## ACTION ITEM
Among the lines below, a stretch begins at the one with "(s.blk.val = 1" and ends at the one with "by_cases h : s.blk.val < 5". Repeat that stretch exactly, ends included.

-=-=-=-=-

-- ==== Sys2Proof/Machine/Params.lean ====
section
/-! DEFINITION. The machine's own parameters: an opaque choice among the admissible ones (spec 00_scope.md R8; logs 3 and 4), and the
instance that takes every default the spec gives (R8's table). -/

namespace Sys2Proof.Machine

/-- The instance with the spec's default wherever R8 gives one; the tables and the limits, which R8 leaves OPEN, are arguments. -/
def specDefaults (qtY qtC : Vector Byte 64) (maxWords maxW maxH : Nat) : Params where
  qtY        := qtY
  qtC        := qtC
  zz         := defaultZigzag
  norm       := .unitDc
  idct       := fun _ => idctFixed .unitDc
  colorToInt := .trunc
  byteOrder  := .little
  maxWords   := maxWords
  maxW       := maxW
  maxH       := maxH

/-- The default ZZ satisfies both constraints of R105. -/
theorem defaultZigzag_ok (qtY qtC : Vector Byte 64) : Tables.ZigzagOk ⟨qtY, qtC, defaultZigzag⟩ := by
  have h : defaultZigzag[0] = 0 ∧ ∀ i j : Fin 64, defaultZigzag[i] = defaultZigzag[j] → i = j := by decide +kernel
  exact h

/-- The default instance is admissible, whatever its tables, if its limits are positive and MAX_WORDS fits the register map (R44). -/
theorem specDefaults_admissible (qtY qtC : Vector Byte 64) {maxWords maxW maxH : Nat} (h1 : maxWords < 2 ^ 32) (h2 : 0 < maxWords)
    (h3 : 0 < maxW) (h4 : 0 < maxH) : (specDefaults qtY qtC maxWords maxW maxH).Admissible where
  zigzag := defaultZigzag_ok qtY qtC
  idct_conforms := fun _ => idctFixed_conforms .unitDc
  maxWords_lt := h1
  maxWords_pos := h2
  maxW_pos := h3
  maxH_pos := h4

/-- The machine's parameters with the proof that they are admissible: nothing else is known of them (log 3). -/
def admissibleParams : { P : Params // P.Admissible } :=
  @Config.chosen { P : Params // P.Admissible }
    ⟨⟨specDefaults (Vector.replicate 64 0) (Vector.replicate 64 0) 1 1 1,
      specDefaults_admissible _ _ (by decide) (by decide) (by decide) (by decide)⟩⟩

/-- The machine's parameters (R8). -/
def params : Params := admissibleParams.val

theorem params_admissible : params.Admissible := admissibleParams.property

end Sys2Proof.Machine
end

-=-=-=-=-

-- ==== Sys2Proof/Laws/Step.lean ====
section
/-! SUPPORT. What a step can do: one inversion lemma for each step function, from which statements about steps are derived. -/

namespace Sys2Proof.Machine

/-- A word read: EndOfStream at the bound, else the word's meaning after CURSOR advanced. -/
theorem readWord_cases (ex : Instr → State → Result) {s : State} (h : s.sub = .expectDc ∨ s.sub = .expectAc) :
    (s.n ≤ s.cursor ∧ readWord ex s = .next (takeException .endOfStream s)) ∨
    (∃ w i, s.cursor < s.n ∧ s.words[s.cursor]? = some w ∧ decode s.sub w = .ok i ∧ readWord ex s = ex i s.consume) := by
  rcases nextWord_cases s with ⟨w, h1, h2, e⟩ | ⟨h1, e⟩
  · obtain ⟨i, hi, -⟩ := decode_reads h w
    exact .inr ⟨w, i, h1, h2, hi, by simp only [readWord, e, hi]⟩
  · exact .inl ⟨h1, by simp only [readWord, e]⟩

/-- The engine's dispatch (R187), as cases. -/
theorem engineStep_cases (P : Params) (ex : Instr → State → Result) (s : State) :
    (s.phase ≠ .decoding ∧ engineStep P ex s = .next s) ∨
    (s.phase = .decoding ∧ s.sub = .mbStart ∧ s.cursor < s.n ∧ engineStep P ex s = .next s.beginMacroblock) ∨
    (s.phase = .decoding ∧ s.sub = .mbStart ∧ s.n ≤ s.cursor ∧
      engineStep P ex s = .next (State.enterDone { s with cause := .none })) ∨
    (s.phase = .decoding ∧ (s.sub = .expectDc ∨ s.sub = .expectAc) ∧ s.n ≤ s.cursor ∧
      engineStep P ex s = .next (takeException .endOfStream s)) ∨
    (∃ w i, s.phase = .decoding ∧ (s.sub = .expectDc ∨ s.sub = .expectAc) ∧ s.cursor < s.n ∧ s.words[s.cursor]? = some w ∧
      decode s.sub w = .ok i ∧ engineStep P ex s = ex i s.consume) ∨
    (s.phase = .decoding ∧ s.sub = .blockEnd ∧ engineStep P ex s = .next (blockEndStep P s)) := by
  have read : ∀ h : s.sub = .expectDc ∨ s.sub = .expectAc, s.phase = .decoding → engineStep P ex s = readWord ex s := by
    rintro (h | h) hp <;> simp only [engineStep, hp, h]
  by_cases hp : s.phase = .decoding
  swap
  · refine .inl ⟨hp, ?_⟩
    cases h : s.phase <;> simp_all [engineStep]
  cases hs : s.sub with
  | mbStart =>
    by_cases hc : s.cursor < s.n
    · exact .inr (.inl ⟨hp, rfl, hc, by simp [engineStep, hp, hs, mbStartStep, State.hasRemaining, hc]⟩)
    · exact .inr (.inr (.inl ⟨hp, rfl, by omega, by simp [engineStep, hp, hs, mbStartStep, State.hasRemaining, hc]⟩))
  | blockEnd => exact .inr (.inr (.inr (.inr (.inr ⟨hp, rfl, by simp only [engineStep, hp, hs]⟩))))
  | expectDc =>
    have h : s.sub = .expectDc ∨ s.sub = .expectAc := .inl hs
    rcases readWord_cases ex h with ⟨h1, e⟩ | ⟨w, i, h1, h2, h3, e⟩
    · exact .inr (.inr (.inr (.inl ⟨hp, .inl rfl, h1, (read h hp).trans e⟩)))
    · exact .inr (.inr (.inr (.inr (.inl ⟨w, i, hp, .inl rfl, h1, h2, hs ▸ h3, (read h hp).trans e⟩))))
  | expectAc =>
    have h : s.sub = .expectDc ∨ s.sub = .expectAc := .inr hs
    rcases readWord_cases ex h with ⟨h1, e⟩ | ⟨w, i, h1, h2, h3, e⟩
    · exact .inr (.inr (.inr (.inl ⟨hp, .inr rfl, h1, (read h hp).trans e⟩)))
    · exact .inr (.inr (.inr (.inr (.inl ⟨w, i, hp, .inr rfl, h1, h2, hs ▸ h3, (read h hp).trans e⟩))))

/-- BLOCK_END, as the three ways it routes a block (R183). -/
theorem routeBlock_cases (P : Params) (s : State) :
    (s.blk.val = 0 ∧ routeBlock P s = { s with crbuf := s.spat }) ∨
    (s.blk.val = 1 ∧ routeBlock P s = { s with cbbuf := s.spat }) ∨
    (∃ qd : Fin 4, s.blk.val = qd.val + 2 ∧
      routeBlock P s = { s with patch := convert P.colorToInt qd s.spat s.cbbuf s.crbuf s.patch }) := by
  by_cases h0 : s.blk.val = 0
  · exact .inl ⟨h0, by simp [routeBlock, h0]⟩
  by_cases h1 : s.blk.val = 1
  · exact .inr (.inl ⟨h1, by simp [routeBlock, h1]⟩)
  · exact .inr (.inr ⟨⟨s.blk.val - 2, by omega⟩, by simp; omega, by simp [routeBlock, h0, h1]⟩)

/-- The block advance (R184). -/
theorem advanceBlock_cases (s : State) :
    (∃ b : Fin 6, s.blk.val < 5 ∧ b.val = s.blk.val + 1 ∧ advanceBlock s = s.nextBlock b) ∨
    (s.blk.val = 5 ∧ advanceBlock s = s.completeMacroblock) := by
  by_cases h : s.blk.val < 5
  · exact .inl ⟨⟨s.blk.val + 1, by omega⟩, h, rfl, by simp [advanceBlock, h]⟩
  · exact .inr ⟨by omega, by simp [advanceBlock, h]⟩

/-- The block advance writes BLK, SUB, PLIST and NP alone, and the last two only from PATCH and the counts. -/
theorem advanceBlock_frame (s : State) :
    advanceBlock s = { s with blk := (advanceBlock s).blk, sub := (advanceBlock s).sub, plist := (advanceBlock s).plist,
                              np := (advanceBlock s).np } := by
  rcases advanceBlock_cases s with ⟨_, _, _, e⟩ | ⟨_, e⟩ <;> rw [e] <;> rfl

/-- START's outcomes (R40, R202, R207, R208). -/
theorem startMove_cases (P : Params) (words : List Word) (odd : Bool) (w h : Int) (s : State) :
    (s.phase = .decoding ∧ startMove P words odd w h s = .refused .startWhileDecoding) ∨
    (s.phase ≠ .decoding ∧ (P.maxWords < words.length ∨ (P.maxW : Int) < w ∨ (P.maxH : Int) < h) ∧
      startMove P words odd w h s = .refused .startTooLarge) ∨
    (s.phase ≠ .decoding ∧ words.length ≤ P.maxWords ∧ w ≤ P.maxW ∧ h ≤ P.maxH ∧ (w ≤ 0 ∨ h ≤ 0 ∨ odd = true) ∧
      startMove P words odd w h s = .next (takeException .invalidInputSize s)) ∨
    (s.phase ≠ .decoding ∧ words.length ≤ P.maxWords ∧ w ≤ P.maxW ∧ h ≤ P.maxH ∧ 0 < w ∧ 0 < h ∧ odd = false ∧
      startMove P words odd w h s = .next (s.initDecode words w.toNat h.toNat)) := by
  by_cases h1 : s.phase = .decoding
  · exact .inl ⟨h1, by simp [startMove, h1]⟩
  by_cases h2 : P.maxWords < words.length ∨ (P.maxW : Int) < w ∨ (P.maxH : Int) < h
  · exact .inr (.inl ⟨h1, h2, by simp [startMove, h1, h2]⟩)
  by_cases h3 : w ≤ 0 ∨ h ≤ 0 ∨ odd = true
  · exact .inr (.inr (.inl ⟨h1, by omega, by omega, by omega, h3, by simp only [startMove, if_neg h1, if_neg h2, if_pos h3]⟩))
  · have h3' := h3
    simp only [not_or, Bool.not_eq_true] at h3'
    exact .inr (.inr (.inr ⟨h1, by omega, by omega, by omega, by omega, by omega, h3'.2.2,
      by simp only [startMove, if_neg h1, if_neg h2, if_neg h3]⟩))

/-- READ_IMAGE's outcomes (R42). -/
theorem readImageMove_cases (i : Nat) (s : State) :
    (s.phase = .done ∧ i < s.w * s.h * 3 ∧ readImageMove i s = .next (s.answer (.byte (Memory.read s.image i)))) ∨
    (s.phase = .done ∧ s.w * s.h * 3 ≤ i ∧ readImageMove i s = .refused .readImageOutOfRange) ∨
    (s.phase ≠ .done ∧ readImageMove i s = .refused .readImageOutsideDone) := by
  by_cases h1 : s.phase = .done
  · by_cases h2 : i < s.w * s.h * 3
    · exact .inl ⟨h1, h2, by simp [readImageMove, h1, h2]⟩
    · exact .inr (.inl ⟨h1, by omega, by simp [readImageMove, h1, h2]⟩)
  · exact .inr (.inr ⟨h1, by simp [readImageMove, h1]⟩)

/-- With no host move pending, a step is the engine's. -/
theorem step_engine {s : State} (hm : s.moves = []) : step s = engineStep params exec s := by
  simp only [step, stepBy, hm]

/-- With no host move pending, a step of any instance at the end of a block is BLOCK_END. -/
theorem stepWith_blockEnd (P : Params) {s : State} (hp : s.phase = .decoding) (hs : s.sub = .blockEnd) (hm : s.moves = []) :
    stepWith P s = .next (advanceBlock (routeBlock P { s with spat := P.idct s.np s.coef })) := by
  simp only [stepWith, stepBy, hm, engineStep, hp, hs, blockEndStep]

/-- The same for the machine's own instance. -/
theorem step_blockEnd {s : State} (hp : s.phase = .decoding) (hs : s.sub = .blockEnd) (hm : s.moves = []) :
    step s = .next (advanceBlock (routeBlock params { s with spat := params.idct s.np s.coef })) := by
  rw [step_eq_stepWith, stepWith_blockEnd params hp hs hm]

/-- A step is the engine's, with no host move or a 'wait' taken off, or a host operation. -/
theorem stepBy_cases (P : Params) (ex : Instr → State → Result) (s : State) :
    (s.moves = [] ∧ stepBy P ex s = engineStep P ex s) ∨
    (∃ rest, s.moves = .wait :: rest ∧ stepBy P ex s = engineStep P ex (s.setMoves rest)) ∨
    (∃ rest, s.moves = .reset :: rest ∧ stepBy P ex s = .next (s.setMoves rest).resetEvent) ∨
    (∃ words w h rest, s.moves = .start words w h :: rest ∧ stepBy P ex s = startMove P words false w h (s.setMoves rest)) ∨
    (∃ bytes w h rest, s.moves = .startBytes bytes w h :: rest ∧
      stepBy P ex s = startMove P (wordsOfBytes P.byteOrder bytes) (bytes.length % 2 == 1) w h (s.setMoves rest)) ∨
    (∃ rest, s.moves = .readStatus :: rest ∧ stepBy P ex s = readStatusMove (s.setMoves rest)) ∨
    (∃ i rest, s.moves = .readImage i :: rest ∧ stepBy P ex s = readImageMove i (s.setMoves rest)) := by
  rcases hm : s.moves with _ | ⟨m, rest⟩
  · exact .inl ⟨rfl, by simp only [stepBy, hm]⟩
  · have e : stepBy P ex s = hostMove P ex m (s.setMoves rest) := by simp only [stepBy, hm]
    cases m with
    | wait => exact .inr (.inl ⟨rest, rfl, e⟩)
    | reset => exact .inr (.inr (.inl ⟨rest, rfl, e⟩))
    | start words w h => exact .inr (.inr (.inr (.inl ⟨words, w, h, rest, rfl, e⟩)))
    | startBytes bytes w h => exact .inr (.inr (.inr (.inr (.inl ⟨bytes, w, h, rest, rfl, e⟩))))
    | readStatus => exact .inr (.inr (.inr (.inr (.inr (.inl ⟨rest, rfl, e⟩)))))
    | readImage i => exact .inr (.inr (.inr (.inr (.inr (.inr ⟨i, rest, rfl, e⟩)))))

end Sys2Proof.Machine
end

-=-=-=-=-

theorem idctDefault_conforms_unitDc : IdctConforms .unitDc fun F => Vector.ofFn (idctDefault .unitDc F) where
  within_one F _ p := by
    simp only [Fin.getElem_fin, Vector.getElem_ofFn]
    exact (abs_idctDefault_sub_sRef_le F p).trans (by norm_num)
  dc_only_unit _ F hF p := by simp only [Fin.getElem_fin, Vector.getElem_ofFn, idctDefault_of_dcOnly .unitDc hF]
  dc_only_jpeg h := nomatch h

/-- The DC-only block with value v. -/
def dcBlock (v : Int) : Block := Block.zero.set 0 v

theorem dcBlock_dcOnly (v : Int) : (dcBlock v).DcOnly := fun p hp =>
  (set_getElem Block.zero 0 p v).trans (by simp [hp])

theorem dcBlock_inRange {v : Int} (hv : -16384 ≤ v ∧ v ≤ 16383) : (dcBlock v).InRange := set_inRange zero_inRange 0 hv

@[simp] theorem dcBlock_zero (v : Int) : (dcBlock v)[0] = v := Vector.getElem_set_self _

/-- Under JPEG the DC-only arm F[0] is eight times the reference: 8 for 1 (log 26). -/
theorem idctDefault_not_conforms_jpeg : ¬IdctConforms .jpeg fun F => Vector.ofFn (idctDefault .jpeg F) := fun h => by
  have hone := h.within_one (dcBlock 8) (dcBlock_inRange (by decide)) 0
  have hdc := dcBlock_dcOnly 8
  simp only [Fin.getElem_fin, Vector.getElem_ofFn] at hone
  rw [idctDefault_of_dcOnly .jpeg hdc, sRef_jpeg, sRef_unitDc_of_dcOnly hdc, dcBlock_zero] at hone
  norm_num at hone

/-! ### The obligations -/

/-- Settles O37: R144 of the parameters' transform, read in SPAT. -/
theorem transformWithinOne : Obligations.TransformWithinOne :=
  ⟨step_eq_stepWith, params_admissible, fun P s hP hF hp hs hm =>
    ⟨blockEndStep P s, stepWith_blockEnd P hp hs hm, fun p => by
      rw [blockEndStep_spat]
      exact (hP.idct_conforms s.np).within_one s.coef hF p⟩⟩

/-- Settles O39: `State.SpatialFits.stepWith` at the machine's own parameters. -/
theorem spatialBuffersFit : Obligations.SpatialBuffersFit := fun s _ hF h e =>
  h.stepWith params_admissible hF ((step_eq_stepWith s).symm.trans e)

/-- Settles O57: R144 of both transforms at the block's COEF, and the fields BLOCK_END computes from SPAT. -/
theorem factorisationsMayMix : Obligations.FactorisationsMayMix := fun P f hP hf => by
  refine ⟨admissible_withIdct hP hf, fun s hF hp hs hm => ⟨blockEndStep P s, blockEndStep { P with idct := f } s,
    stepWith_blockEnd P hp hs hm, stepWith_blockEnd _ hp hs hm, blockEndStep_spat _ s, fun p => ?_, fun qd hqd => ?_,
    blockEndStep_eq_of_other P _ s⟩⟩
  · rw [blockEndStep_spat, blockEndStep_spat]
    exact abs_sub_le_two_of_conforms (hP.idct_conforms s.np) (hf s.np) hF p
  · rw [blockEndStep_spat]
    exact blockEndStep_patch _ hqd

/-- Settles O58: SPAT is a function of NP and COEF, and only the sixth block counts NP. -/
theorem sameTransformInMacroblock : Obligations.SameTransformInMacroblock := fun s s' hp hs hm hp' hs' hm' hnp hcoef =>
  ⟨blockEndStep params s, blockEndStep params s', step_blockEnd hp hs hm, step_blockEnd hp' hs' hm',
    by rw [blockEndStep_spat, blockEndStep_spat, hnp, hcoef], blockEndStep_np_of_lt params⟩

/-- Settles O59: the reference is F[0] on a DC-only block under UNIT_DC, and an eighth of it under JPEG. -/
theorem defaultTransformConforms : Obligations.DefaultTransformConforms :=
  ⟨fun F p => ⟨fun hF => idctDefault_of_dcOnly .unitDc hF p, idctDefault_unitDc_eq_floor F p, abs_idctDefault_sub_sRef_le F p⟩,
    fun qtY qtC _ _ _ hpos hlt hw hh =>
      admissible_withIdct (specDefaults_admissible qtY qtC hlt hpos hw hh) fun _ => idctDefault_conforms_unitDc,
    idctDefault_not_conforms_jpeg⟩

-=-=-=-=-

## WORKED SOLUTION
    (s.blk.val = 1 ∧ routeBlock P s = { s with cbbuf := s.spat }) ∨
    (∃ qd : Fin 4, s.blk.val = qd.val + 2 ∧
      routeBlock P s = { s with patch := convert P.colorToInt qd s.spat s.cbbuf s.crbuf s.patch }) := by
  by_cases h0 : s.blk.val = 0
  · exact .inl ⟨h0, by simp [routeBlock, h0]⟩
  by_cases h1 : s.blk.val = 1
  · exact .inr (.inl ⟨h1, by simp [routeBlock, h1]⟩)
  · exact .inr (.inr ⟨⟨s.blk.val - 2, by omega⟩, by simp; omega, by simp [routeBlock, h0, h1]⟩)

/-- The block advance (R184). -/
theorem advanceBlock_cases (s : State) :
    (∃ b : Fin 6, s.blk.val < 5 ∧ b.val = s.blk.val + 1 ∧ advanceBlock s = s.nextBlock b) ∨
    (s.blk.val = 5 ∧ advanceBlock s = s.completeMacroblock) := by
  by_cases h : s.blk.val < 5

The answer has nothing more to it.